The Space Between Two Worlds

  • Dates
    2017 - Ongoing
  • Author
  • Topics Portrait, Contemporary Issues, Editorial
  • Locations Oregon, New York, United States, New Jersey, California

“The Space Between Two Worlds” focuses on how a legacy of racism can influence who we see as desirable romantic partners. It is about the barriers to love interracial couples may face and the compassion and understanding that binds them together in the end.

Taylor was five years old when her father said if she ever brought home a “black boy” she would be disowned. While riding Boston transit, Colleen was told by a stranger that she should be ashamed of herself for dating an Asian man. Because of their preconceived ideas about black masculinity, Daisy received pushback from her Latino family when she revealed that she was in an interracial relationship. In 2018, many Americans still face barriers for love and acceptance when it comes to interracial intimacy.

In the last 50 years, interracial relationships have gone from illegal, to taboo, to relatively uncommon depending on where you live in the United States. Before Taylor, Colleen and Daisy, interracial relationships were met with racist reactions, sometimes extreme violence or death.

Richard and Mildred Loving were perhaps the most widely known interracial couple. Their fight for equal love began in 1958 when they were arrested for violating Virginia’s Racial Integrity Act of 1924, which prohibited whites from marrying people classified as “colored.” But nearly a decade later, their act of love proved victorious over white supremacy when the Supreme Court struck down all legal restrictions for intermarriage, deeming these laws unconstitutional across the U.S. on June 12, 1967.

I am in an interracial relationship, and I am inspired by those of the past who used their love to make my experience today possible.

I have been advised that storytellers should pursue those questions that haunt them the most before falling asleep. The questions that motivated me to explore Western portrayals of Asian men and women, ask how cultural perceptions affect the development of personal relationships.
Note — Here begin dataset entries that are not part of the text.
/-- Settles O18: the two states raise the same fault, or the instruction is one of those that end, in states the same again. -/
theorem storageBitsHaveNoEffect : Obligations.StorageBitsHaveNoEffect := by
  intro i s s' hwf halone h
  have hfault := instrFault_of_sameButStorage h hwf
  cases hf : instrFault i s with
  | some x => exact ⟨_, _, exec_of_instrFault hwf hf, exec_of_instrFault hwf (hfault ▸ hf), sameButStorage_takeFault h x⟩
  | none =>
    have hodd := oddOperand_of_instrFault hf
    have hread : readable i s := ⟨hwf, hodd⟩
    have hread' : readable i s' := ⟨hwf, oddOperand_of_instrFault (hfault ▸ hf)⟩
    cases i with
    | mov w src dst | add w src dst | sub w src dst | cmp w src dst | bis w src dst | xor w src dst =>
      exact ⟨_, _, runTwo_of_readable rfl hread _, runTwo_of_readable rfl hread' _,
        sameButStorage_twoResult (fun _ _ => rfl) h (wf_of_shape_two rfl hwf) halone.1 halone.2⟩
    | call w op =>
      have hpush : isEven (callPushAddr w op s) = true := by
        simpa [instrFault, Instr.mnemonic, hodd, Mnemonic.implemented] using hf
      exact ⟨_, _, exec_call_of_readable hread hpush,
        exec_call_of_readable hread' (callPushAddr_of_sameButStorage h w op ▸ hpush), sameButStorage_callResult h hwf halone⟩
    | jeq off =>
      refine ⟨_, _, rfl, rfl, sameButStorage_bumpPc ?_⟩
      rw [flagZ_of_sameButStorage h]
      split
      · exact sameButStorage_jumpBy h off
      · exact h
    | jmp off => exact ⟨_, _, rfl, rfl, sameButStorage_bumpPc (sameButStorage_jumpBy h off)⟩
    | _ => simp [instrFault, Instr.mnemonic, hodd, Mnemonic.implemented] at hf

end Sys2Proof.Machine
end

section
/-! PROOF. The obligations on the loader and on placing an instruction (spec/20_memory.md R64, 70_reset_and_hazards.md R271). -/

namespace Sys2Proof.Machine

open Sys2Proof.Claims

/-! ## What valid segments leave in memory (R64) -/

theorem covers_disjoint {g h : Segment} (hd : g.disjoint h = true) {a : Nat} (hg : covers g a) : ¬ covers h a :=
  Segment.disjoint_iff.mp hd a hg

section

variable {image : List Byte} {gs : List Segment}

/-- A byte that no segment covers is as before. -/
theorem get_loadSegments_of_not_covered (hr : ∀ g ∈ gs, Segment.inRange image g = true) {a : Nat}
    (ha : ∀ g ∈ gs, ¬ covers g a) (m : Memory) : Memory.get (loadSegments image gs m) a = Memory.get m a := by
  induction gs generalizing m with
  | nil => rfl
  | cons g rest ih =>
    obtain ⟨hg, hrest⟩ := List.forall_mem_cons.mp hr
    obtain ⟨hag, harest⟩ := List.forall_mem_cons.mp ha
    rw [loadSegments, List.foldl_cons]
    exact (ih hrest harest _).trans ((get_loadSegment image m hg a).trans (if_neg hag))
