-- ==== Sys2Proof/Syntax.lean ====
section
/-! DEFINITION. The commands of the WLS-6: one constructor for each row of spec/opcode_table.json.

The rows are of two sorts. EVENTS come from the board, the grinders and the passing of time: they name a real station
or position, so those operands are `Fin`. REQUESTS come from the cell controller as numbers of a body field's width
(R172), which the checks of each request may refuse, so those operands are `Nat`, bounded by `Instr.wf`. -/

namespace Sys2Proof

/-- One board strap (R164). -/
inductive Strap where
  | opened
  | closed
  deriving DecidableEq, Repr

/-- The six straps that power-on reads: two for the line rate, four for the node address (R164). -/
structure Straps where
  rateHigh : Strap
  rateLow : Strap
  address3 : Strap
  address2 : Strap
  address1 : Strap
  address0 : Strap
  deriving DecidableEq, Repr

/-- The levels of the five cycle lines of one station; `true` is HIGH (Section 2.1). -/
structure Lines where
  pass : Bool
  dress : Bool
  partEnd : Bool
  class1 : Bool
  class0 : Bool
  deriving DecidableEq, Repr

/-- The two sensor channels of a station (R28). -/
inductive Channel where
  | power
  | ae
  deriving DecidableEq, Repr

/-- The commands, in the order of spec/opcode_table.json. -/
inductive Instr where
  /-- POWER_ON: power comes on with the straps as they stand (R31, R164). -/
  | powerOn (straps : Straps)
  /-- POWER_FAIL: power fails when the last `unfinished` commits of the event just taken had not completed (R22). -/
  | powerFail (unfinished : Nat)
  /-- SAMPLE: one sample event of a station, with the raw levels of its five lines (R28). -/
  | sample (station : Fin 6) (power ae : Code) (raw : Lines)
  /-- BURST: the burst counter of the station's live operation has reached N (R89). -/
  | burst (station : Fin 6)
  /-- CHANNEL_FAULT_LATCH: the channel's stuck counter has reached the stale window (R100). -/
  | channelFaultLatch (station : Fin 6) (channel : Channel)
  /-- CAPTURE_FREEZE: the post-trigger count of the station's FILLING capture has reached 256 (R117). -/
  | captureFreeze (station : Fin 6)
  /-- SWAP_TIMER_EXPIRY: the swap timer of the position reaches 0 (R142). -/
  | swapTimerExpiry (position : Fin 12)
  /-- REQUEST_FRAME: the characters of one whole frame arrive without a gap (R165, R168). -/
  | requestFrame (frame : List Byte)
  /-- GAP_TIMEOUT: 5 ms have passed without a further character (R166). -/
  | gapTimeout
  /-- REPLY_COMPLETE: the last byte of the reply has been sent (R169, R173). -/
  | replyComplete
  /-- DEFINE_TOOL (R13). -/
  | defineTool (tool kind tag limit warnPercent threshold persistence learnCount shift lowBound highBound stock
      dressDepth nominalDepth : Nat)
  /-- ADJUST_TOOL: the change set's bits 0 to 9 name the ten values that count (R14, R172). -/
  | adjustTool (tool changeSet tag limit warnPercent threshold persistence learnCount shift lowBound highBound
      depth : Nat)
  /-- READ_TOOL (R16). -/
  | readTool (tool : Nat)
  /-- DELETE_TOOL (R17). -/
  | deleteTool (tool : Nat)
  /-- RENEW_TOOL (R18). -/
  | renewTool (tool stock : Nat)
  /-- WITHDRAW_TOOL (R19). -/
  | withdrawTool (tool : Nat)
  /-- REINSTATE_TOOL (R20). -/
  | reinstateTool (tool : Nat)
  /-- CLEAR_REFERENCE: class selector 0 to 3, or 255 for all four (R21). -/
  | clearReference (tool selector : Nat)
  /-- DEFINE_GROUP: `chain` is the eight tool numbers of the body, the first `chainLength` of them the chain (R122, R172). -/
  | defineGroup (group kind chainLength : Nat) (chain : List Nat) (policy margin action overrunPercent onBurst onUnderload
      onOverload onContactLoss : Nat)
  /-- READ_GROUP (R124). -/
  | readGroup (group : Nat)
  /-- DELETE_GROUP (R125). -/
  | deleteGroup (group : Nat)
  /-- SET_STATION (R45). -/
  | setStation (station present eMin blank airLimit staleWindow action swapTimeout : Nat)
  /-- READ_STATION (R47). -/
  | readStation (station : Nat)
  /-- MOUNT (R148). -/
  | mount (position tool : Nat)
  /-- DISMOUNT (R149). -/
  | dismount (position : Nat)
  /-- CONFIRM_SWAP (R143). -/
  | confirmSwap (position tool : Nat)
  /-- CANCEL_SWAP (R146). -/
  | cancelSwap (position : Nat)
  /-- SWAP_NOW (R147). -/
  | swapNow (position : Nat)
  /-- VERDICT (R110). -/
  | verdict (station judged : Nat)
  /-- HOLD (R114). -/
  | hold (station : Nat)
  /-- RESUME (R114). -/
  | resume (station : Nat)
  /-- CLEAR_FAULT (R103). -/
  | clearFault (station : Nat)
  /-- RESET_STATION (R115). -/
  | resetStation (station : Nat)
  /-- FETCH_NOTICE (R158). -/
  | fetchNotice
  /-- SET_ATTENTION (R161). -/
  | setAttention (urgentEnable routineEnable level : Nat)
  /-- READ_CAPTURE (R119). -/
  | readCapture (station start : Nat)
  /-- CLEAR_TABLES (R174). -/
  | clearTables
  /-- RESET_SUPERVISOR (R173). -/
  | resetSupervisor
  /-- RECEIVED_CHARACTER: one character of the link; `error` says that its stop bit is missing (R164, R166). -/
  | receivedCharacter (char : Byte) (error : Bool)
  deriving DecidableEq, Repr

end Sys2Proof
end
What first began as an examination into my own identity, as an Asian man in America, developed into a project to understand how a legacy of racism can influence who we see as desirable romantic partners and how interracial intimacy will reflect America’s demographic shift.
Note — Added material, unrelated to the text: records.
-- ==== Sys2Proof/Machine/Resets.lean ====
section
/-! DEFINITION. The resets of the blocks: power-on, the supervisor-wide reset, the reset of one station, and power failure
(R22, R31, R115, R150, R162, R173). -/

namespace Sys2Proof.Machine

/-- The line rate of the rate straps, high and low (R164). -/
def rateOf : Strap → Strap → LineRate
  | .opened, .opened => .baud19200
  | .opened, .closed => .baud38400
  | .closed, .opened => .baud115200
  | .closed, .closed => .baud230400

/-- An open strap is read as 1 (R164). -/
def strapBit : Strap → Nat
  | .opened => 1
  | .closed => 0

/-- The node address of the four address straps (R164). -/
def nodeAddress (x : Straps) : Nat :=
  8 * strapBit x.address3 + 4 * strapBit x.address2 + 2 * strapBit x.address1 + strapBit x.address0

/-- The port after power-on: HUNT, with the address and the rate read from the straps (R164, R166). -/
def LinkPort.poweredOn (x : Straps) : LinkPort :=
  ⟨nodeAddress x, rateOf x.rateHigh x.rateLow, .hunt, [], 0, none, false⟩

/-- The port after RESET_SUPERVISOR: any partial frame discarded, HUNT, the address and the rate kept (R164, R166, R173). -/
def LinkPort.supervisorReset (x : LinkPort) : LinkPort :=
  { x with state := .hunt, buffer := [], gap := 0, resetPending := false }

/-- A RESERVED tool returns to STORE; every other tool stays where it is (R23). -/
def Tool.released (t : Tool) : Tool :=
  match t.placement with
  | .reserved _ => { t with placement := .store }
  | .store => t
  | .mounted _ => t

/-- The monitor of a station after a reset: SETTLING when present, OFF when absent (R31). -/
def freshMonitor (present : Bool) : Monitor := Monitor.fresh (if present then .settling else .off)

/-- The state of a tool record is RESERVED. -/
def Tool.isReserved (t : Tool) : Bool :=
  match t.placement with
  | .reserved _ => true
  | .store => false
  | .mounted _ => false

/-- One commit for each tool that a reset releases (R22, R23). -/
def State.commitReleases (s : State) : State :=
  s.withJournal (((s.tools.filter fun e => e.2.isReserved).map fun e => [RetainedWrite.tool e.1 (some e.2)]) ++ s.journal)

/-- The volatile state of every block but the link port as at power-on, in the order R150 asks for: the reserved tools go to
STORE and the waiting lists are emptied before the positions are rebuilt. The tables, the cursors and the configuration
records are kept (R23, R31, R44, R105, R113, R133, R150, R155, R162). -/
def State.resetBlocks (s : State) : State :=
  let s := s.commitReleases
  let s := s.withTools (tableMap Tool.released s.tools)
  let s := s.withGroups (tableMap (fun g => { g with waiting := [] }) s.groups)
  let s := s.withMonitors (perStation fun st => freshMonitor (s.config st).present)
  let s := s.withCaptures (perStation fun _ => Capture.empty)
  let s := s.withIncidents (perStation fun _ => Incident.cleared)
  let s := s.withFlags (perStation fun st => { StationFlags.clear with startup := (s.config st).present })
  let s := s.withPositions (perPosition s.rebuilt)
  let s := s.withNotices NoticeQueues.fresh
  s.withClock 0

/-- Power-on (R31, R162, R164, R166). -/
def State.takePowerOn (s : State) (x : Straps) : State :=
  ((s.beginEvent.withPowered true).resetBlocks).withLink (LinkPort.poweredOn x)

/-- The reset of RESET_SUPERVISOR, taken when its reply has been sent (R173). -/
def State.takeSupervisorReset (s : State) : State := s.resetBlocks.withLink s.link.supervisorReset

/-- Power fails: the newest `unfinished` commits of the event just taken had not completed, so the records they wrote hold
none of their changes, and the records of the older commits hold all of theirs (R22, R78). -/
def State.takePowerFail (s : State) (unfinished : Nat) : State :=
  ((s.undoCommits unfinished s.journal).withJournal []).withPowered false

/-- The position leaves every waiting list (R115, R151). -/
def State.leaveAll (s : State) (p : Fin 12) : State := s.withGroups (tableMap (fun g => g.leave p) s.groups)

/-- The release of the tool RESERVED for a position, if the position has one (R23). -/
def State.releaseAt (s : State) (p : Fin 12) : State :=
  if (s.position p).sister = 0 then s else s.releaseSister p

/-- The monitor and the capture ring of a station are reset (R31, R116). -/
def State.resetMonitor (s : State) (st : Fin 6) (present : Bool) : State :=
  (s.setMonitor st (freshMonitor present)).setCapture st Capture.empty

/-- RESET_STATION of a present station, in the four steps of R115. Where both positions have a sister, the wheel position's is
released and reported first: R23, R115, R133 and R151 give no order, and this one is the model's (log entry 20). -/
def State.takeStationReset (s : State) (st : Fin 6) : State :=
  let w := wheelPos st
  let d := dresserPos st
  let wheelSister := (s.position w).sister
  let dresserSister := (s.position d).sister
  let s := s.resetMonitor st true
  let s := s.setIncident st Incident.cleared
  let s := s.setFlag st ⟨true, false, false⟩
  let s := (s.leaveAll w).leaveAll d
  let s := (s.releaseAt w).releaseAt d
  let s := s.setPosition w (s.rebuilt w)
  let s := s.setPosition d (s.rebuilt d)
  let s := if wheelSister = 0 then s else s.reportIfEligible wheelSister
  if dresserSister = 0 then s else s.reportIfEligible dresserSister

end Sys2Proof.Machine
end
The minority population in America is poised to become the majority population within the next several decades. This demographic shift presents a unique opportunity to trace how America’s dating landscape will change. There are 120.5-million people married in the United States today, with 12-million in interracial marriages, or about ten percent of all married couples. This is an incredibly divisive time emboldened by far-right supporters decrying a “white genocide” in America, which also makes this conversation important to have now.

Despite the fact that interracial marriages has increased by five times, from three percent in 1967 to seventeen percent in 2015, collective visibility for interracial couples and their stories remain small. Studies from the Pew Research Center show that intermarriage rates and pairings vary when broken down by race and gender. In 2015, Asian women were three times more likely than Asian men to marry a white person, and black men were two times as likely to marry someone of a different race than black woman. Only eleven percent of white newlyweds marry outside of their race and yet sixty-eight percent of all interracial newlywed couples are between one white person and one person of color. Deconstructing the cause behind these underreported facts can help us understand the origins of interracial intimacy and how race has historically been used as a dividing tool to maintain structures of oppression.
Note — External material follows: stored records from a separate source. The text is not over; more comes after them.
-- ==== Sys2Proof/Machine/Clock.lean ====
section
/-! DEFINITION. One millisecond: what the part does when no command waits (R141, R142, R155, R166). -/

namespace Sys2Proof.Machine

/-- The millisecond clock is 32 bits wide and wraps (R155). -/
def clockNext (t : Nat) : Nat := (t + 1) % 4294967296

/-- The running timer of an ORDERED position counts one millisecond down, and expires when it reaches 0 (R141, R142). -/
def State.countDown (s : State) (p : Fin 12) : State :=
  let x := s.position p
  if x.state = .ordered then
    if x.timer ≤ 1 then s.timerExpiry p else s.setPosition p { x with timer := x.timer - 1 }
  else s

/-- The link's gap: 5 ms after the last character of a partial frame it is discarded (R166). -/
def State.countGap (s : State) : State :=
  if s.link.state = .assemble then
    if 4 ≤ s.link.gap then s.gapPassed else s.withLink { s.link with gap := s.link.gap + 1 }
  else s

/-- One millisecond passes: the clock, then the swap timers in the order of their positions, then the link's gap. -/
def State.millisecond (s : State) : State :=
  (allPositions.foldl State.countDown (s.withClock (clockNext s.clock))).countGap

/-- The part on an empty queue (log entry 7). -/
def tick (s : State) : State := s.event State.millisecond

end Sys2Proof.Machine
end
This project began in California in February 2017. It includes couples in Oregon, New Jersey, and New York. I will continue to photograph couples across the United States, from Honolulu, Hawaii where forty-two percent of all newlyweds have a spouse of a different race or ethnicity, to Jackson, Mississippi and Asheville, North Carolina, where just three percent of newlyweds are intermarried. I plan to create a visual map that outlines the states and regions with the lowest intermarriage rates and those with the highest. The West, for example, sees twenty-two percent of all newlyweds marrying someone of a different race; fourteen percent in the South, thirteen percent on the East Coast, and eleven percent in the Midwest.

The people I have met have shown me that the experiences of interracial couples are the unacknowledged echoes of America’s past. I believe those consequences need to be documented. Interracial intimacy and a future of mixed-race children cannot end racism alone. My mission is to build on the belief that interracial intimacy can act as a bridge to a world of compassion and understanding.